A small ray of blue light shot out from the center of the sigil.
"Sam!" Dean shouted, but Sam waved a hand to hold him at bay, even though Dean had only surged forward a step, equally transfixed by the light.
"I hear something," Sam breathed.
"What is it?"
"It's like...." Sam squinted, tilting his head close to the mark. Dean held his breath.
"Maybe we should call Cas," Dean said.
"Let's wait, he said he'd be right back," Sam said. He put a hand on the wall, flat, near the mark but not touching it. Kid always tempted fate.
The ceiling dripped on Dean's shoulder. The light was fading now, the mark not sinking into the wall or collapsing in on itself, just going dull once more.
"Oh, no," Sam said. "I think it's just an echo, sorry. Warehouse, you know."
"Guess we didn't fully activate it," Dean said. "Don't touch it, just fucking step back, will you?"
"Alright, yeah." Sam didn't budge.
"Sam."
"You know, maybe I do hear something," he said. "It's like, I'm thinking maybe there's something on the other side."
"No shit, Sherlock," Dean had goosebumps running up his arms, the hairs standing up on their own. Scariest things were the unknown, what was on the other side. It was worse and worse, every time.
One Saturday when Sam was thirteen and Dean was almost legal, they'd both completely ignored the existence of one, retrospectively important school play. Dean hadn't made out with any of the chicks in the drama department, so he hadn't even been aware of the play. Sam, at least, had read the first scene of A Midsummer Night's Dream at their old school, but he'd left the library copy in their rented trailer when Dad woke them up at 5am and told them to pack their bags, they were getting gone. The night the play happened, he'd been doing his homework, laying the groundwork for his Big Escape.

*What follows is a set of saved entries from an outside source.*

-- ==== Sys2Proof/Certificates/Slice0/Obligations.lean ====
section
/-! DEFINITION. The statements about the model, and the schemas they share. A decision of the spec
(92_eei_decisions.md) that a statement rests on is named in its docstring, as D<n>; a choice of the
model by the number of its log entry. -/

namespace Sys2Proof.Claims

open Sys2Proof.Machine

/-! ### Terms -/

/-- The byte is not an executable opcode (30_encoding.md R59): in no row of the map, or `OP_UNIGNORE`,
or rejected by the configuration. -/
def NotExecutable (cfg : Config) (b : Byte) : Prop :=
  (∀ op : Opcode, cfg.opcodes.code op ≠ b) ∨ b = cfg.opcodes.opUnignore ∨
  (cfg.jle = .rejected ∧ b = cfg.opcodes.jle) ∨
  (cfg.condReturn = .rejected ∧
    (b = cfg.opcodes.peq ∨ b = cfg.opcodes.pnq ∨ b = cfg.opcodes.pgt ∨ b = cfg.opcodes.plt ∨
      b = cfg.opcodes.ple ∨ b = cfg.opcodes.pge))

/-- The opcode of an instruction that can be rejected is implemented. -/
def Implemented (cfg : Config) (op : Opcode) : Prop :=
  (op = .jle → cfg.jle = .implemented) ∧
  (op ∈ [Opcode.peq, .pnq, .pgt, .plt, .pge, .ple] → cfg.condReturn = .implemented)

/-- The step from `s` to `t` took the fault `st`: `HALT` is set, the status delivered, and every other
piece of state is what it was (60_exceptions.md R183). -/
def FaultedWith (st : Status) (s t : State) : Prop :=
  t = { s with halt := true, status := some st }

/-- One register is written with the value `v`, the cursor moves on by `len`, the status is `CONTINUE`,
and nothing else changes. -/
def WritesRegister (len : Nat) (d : Byte) (v : Nat) (s t : State) : Prop :=
  (t.reg d).toNat = v ∧ OtherRegsKept d s t ∧ MemKept s t ∧ StackKept s t ∧ FlagsRomKept s t ∧
    AdvancedBy len s t

/-- One byte of data memory is written with `v`, the cursor moves on by `len`, the status is `CONTINUE`,
and nothing else changes. -/
def WritesMemory (len : Nat) (addr : Addr) (v : Byte) (s t : State) : Prop :=
  t.mem.read addr = v ∧ OtherMemKept addr s t ∧ RegsKept s t ∧ StackKept s t ∧
    FlagsRomKept s t ∧ AdvancedBy len s t

/-- Nothing changes but the cursor, which moves on by `len`, and the status, which is `CONTINUE`. -/
def FallsThrough (len : Nat) (s t : State) : Prop :=
  RegsKept s t ∧ MemKept s t ∧ StackKept s t ∧ FlagsRomKept s t ∧ AdvancedBy len s t

/-- A jump was made: the cursor is at the target, the status is `CONTINUE`, and nothing else changes. -/
def Jumped (target : Addr) (s t : State) : Prop :=
  t.pc.toNat = target.toNat ∧ t.status = some .continue_ ∧
    RegsKept s t ∧ MemKept s t ∧ StackKept s t ∧ FlagsRomKept s t

/-- A call of length `len` was made: the low 16 bits of the address of its last byte are the new top
entry of the call stack, every other slot is what it was, the cursor is at the target. -/
def Called (len : Nat) (target : Addr) (s t : State) : Prop :=
  t.pc.toNat = target.toNat ∧ t.status = some .continue_ ∧ t.sp = s.sp + 1 ∧
    t.stack[s.sp]? = some (BitVec.ofNat 16 (s.pc.toNat + len - 1)) ∧
    (∀ k, k ≠ s.sp → t.stack[k]? = s.stack[k]?) ∧
    RegsKept s t ∧ MemKept s t ∧ FlagsRomKept s t

/-- A return to the entry `e` was made: the cursor is one past it, the count is one less, every slot
keeps its value. -/
def Returned (e : Addr) (s t : State) : Prop :=
  t.pc.toNat = e.toNat + 1 ∧ t.status = some .continue_ ∧ t.sp + 1 = s.sp ∧ t.stack = s.stack ∧
    RegsKept s t ∧ MemKept s t ∧ FlagsRomKept s t

/-! ### Schemas -/

/-- A three-register instruction (43_arith_bitwise.md R105): its encoding under every map that meets R53,
and its result for every state and every three operand bytes. -/
def ThreeRegisterResult (mk : Byte → Byte → Byte → Instr) (op : Opcode) (f : Nat → Nat → Nat) : Prop :=
  (∀ (cfg : Config) (a b d : Byte) (rest : List Byte), cfg.WF →
    decode cfg (cfg.opcodes.code op :: a :: b :: d :: rest) = .instr (mk a b d) rest) ∧
  (∀ (s : State) (a b d : Byte), ∃ t, exec (mk a b d) s = .next t ∧
    WritesRegister 4 d (f (s.reg a).toNat (s.reg b).toNat) s t)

Neither had the proper reference material, that play within the play, to plant the idea of this specific chink in the wall. Things always ended up real literal, when it came to their lives.
"It sounds like my own voice," Sam was saying, unaware that he was Thisbe and Pyramus both.
Lucifer was still an angel in essence. Dean kept seeing Sam in cages, and, putting an eye to the gap in the wall, this time Sam saw it too.